Data entries:

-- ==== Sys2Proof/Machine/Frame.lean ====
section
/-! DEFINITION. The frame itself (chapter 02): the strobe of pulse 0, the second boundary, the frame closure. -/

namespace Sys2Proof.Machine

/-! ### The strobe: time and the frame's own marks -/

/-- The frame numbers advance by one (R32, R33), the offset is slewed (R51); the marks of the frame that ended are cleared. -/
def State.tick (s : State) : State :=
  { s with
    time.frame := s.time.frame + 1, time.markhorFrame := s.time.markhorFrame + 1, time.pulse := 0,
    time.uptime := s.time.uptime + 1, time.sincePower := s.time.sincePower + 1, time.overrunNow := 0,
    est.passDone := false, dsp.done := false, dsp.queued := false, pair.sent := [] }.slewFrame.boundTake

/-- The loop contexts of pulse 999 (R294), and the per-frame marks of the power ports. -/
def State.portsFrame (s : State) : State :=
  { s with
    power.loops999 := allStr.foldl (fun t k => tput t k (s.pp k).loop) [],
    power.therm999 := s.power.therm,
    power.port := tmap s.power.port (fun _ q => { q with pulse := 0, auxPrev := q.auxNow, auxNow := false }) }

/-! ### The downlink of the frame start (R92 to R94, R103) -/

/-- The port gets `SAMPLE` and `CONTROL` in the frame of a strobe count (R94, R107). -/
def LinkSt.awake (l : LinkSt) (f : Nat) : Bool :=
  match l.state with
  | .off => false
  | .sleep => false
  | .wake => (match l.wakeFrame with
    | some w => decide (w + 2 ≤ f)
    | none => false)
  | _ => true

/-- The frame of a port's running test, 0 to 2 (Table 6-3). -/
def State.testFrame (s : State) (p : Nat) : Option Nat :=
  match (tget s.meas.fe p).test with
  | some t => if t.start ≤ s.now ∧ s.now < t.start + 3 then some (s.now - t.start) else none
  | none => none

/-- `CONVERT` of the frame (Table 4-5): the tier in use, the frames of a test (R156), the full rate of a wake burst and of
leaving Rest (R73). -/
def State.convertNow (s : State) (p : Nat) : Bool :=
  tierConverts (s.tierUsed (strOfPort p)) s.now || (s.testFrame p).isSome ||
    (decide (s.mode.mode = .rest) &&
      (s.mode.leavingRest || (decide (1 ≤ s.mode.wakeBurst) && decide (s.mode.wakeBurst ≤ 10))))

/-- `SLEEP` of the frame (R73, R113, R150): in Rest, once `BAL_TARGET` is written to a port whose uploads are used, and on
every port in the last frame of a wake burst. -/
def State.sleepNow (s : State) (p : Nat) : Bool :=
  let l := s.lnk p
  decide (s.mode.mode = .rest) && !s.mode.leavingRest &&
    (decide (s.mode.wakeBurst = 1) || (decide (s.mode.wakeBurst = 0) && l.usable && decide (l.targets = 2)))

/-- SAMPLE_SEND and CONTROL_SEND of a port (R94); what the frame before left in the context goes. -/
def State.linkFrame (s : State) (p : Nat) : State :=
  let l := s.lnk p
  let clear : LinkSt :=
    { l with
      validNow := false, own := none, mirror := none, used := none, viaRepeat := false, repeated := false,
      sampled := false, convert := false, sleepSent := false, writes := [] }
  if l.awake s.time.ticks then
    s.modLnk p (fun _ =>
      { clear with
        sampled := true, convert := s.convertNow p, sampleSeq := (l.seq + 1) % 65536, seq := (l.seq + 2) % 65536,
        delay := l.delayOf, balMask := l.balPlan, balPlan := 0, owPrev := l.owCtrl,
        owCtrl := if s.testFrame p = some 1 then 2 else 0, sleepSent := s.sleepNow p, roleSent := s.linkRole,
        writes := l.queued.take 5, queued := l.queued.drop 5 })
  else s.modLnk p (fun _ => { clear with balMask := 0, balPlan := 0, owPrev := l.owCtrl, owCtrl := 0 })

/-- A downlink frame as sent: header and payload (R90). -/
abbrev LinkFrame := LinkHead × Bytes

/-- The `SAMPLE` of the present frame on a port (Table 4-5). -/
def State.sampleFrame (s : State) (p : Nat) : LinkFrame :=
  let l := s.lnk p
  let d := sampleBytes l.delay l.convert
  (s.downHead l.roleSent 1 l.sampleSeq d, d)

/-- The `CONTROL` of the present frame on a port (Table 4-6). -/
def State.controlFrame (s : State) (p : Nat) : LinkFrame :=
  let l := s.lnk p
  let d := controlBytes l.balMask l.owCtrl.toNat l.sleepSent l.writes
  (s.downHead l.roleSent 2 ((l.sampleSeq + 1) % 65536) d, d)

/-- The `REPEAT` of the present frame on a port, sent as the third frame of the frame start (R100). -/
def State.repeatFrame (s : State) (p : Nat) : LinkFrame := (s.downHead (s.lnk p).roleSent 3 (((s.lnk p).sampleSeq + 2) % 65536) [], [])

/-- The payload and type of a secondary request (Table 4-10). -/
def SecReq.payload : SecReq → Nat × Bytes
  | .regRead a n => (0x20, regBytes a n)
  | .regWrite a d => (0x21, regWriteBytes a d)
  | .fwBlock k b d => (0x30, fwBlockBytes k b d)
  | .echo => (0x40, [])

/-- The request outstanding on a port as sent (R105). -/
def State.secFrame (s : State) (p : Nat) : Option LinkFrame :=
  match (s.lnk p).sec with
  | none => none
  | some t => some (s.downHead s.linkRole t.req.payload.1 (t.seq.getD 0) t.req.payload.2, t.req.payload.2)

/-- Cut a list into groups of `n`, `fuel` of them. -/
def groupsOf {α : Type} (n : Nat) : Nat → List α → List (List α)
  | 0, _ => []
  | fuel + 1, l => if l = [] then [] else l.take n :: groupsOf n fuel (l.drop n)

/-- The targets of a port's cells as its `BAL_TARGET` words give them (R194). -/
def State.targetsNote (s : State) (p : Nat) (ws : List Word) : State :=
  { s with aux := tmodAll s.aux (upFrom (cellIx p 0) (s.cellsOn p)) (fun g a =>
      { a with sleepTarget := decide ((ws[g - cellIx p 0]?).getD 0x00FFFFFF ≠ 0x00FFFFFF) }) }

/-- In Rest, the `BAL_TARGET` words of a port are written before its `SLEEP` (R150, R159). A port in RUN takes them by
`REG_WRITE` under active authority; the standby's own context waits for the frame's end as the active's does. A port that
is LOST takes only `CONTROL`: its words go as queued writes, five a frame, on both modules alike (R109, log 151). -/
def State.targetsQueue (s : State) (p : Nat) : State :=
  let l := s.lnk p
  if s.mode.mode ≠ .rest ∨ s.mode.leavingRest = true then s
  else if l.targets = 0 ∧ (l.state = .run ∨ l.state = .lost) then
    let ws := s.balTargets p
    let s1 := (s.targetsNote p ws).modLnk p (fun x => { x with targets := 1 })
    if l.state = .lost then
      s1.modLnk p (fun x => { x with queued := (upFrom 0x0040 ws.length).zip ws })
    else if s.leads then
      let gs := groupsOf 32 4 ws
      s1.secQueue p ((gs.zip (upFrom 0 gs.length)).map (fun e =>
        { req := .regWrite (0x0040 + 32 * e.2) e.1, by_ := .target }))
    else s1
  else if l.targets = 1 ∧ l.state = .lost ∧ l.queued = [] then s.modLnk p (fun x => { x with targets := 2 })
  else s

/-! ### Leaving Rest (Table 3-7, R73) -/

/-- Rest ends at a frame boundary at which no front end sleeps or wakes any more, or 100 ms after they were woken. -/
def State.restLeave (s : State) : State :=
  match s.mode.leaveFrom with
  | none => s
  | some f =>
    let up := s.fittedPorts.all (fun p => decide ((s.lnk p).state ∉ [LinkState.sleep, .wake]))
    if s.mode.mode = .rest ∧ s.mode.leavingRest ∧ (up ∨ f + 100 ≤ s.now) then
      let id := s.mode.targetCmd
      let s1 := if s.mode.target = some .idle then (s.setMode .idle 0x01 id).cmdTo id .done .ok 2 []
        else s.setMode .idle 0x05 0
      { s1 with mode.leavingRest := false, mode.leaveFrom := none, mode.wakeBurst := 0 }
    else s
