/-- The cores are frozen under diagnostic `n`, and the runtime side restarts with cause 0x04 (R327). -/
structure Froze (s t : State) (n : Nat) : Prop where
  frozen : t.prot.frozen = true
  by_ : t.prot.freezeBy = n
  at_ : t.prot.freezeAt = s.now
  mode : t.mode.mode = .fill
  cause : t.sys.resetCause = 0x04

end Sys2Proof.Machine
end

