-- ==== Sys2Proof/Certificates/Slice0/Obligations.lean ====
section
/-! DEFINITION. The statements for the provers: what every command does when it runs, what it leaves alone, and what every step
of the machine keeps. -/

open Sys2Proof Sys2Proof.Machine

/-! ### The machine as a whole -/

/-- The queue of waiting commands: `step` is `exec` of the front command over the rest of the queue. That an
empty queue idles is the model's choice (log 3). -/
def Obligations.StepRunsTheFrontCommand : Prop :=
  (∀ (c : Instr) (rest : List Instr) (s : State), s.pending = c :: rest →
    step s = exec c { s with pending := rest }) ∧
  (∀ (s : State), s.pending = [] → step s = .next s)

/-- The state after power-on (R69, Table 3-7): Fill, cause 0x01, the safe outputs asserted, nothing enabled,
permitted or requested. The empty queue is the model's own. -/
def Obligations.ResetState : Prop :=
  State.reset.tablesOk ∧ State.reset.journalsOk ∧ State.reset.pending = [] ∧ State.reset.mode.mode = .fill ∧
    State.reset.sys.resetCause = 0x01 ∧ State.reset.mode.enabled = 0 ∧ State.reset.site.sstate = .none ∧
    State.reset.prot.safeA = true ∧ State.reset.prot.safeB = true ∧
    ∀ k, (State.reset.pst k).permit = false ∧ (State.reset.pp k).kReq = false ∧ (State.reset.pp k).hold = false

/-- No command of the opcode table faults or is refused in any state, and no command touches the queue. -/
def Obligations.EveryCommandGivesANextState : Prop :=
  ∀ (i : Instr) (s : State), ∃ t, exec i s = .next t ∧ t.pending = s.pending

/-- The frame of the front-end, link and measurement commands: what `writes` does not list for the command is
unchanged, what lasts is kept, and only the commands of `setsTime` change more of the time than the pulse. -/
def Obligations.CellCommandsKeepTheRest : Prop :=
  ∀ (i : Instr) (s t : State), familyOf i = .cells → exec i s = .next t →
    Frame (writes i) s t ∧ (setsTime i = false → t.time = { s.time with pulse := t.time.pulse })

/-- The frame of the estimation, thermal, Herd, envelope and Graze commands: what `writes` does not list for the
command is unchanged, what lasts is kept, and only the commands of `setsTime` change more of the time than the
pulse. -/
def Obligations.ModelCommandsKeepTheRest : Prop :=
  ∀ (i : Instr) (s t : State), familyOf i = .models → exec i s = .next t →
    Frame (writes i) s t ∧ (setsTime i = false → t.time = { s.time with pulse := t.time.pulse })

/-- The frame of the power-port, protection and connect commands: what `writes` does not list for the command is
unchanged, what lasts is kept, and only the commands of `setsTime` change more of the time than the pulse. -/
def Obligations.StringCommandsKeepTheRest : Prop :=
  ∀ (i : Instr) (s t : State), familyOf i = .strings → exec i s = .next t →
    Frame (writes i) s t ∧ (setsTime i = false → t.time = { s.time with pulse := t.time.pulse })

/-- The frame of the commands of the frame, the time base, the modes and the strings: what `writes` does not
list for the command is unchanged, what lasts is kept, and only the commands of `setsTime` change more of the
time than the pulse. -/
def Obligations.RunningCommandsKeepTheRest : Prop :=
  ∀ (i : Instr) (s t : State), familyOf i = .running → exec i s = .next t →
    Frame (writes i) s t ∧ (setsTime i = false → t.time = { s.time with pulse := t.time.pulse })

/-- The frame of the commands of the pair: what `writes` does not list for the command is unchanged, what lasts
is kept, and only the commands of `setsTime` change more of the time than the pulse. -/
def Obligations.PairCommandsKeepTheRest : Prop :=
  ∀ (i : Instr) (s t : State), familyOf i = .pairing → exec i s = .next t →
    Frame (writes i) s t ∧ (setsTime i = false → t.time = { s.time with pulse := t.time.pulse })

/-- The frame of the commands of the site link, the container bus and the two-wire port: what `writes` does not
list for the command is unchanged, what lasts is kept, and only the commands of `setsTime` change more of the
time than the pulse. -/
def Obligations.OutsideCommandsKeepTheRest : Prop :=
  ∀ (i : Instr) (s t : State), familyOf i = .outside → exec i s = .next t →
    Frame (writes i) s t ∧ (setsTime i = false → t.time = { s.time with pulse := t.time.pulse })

WHAT TO WORK ON:
Output the first line of the entries above and every line after it, exactly as written, ending with the line that contains "time.frame := s.time.frame".

RESULT BELOW:
-- ==== Sys2Proof/Machine/Frame.lean ====
section
/-! DEFINITION. The frame itself (chapter 02): the strobe of pulse 0, the second boundary, the frame closure. -/

namespace Sys2Proof.Machine

/-! ### The strobe: time and the frame's own marks -/

/-- The frame numbers advance by one (R32, R33), the offset is slewed (R51); the marks of the frame that ended are cleared. -/
def State.tick (s : State) : State :=
  { s with
    time.frame := s.time.frame + 1, time.markhorFrame := s.time.markhorFrame + 1, time.pulse := 0,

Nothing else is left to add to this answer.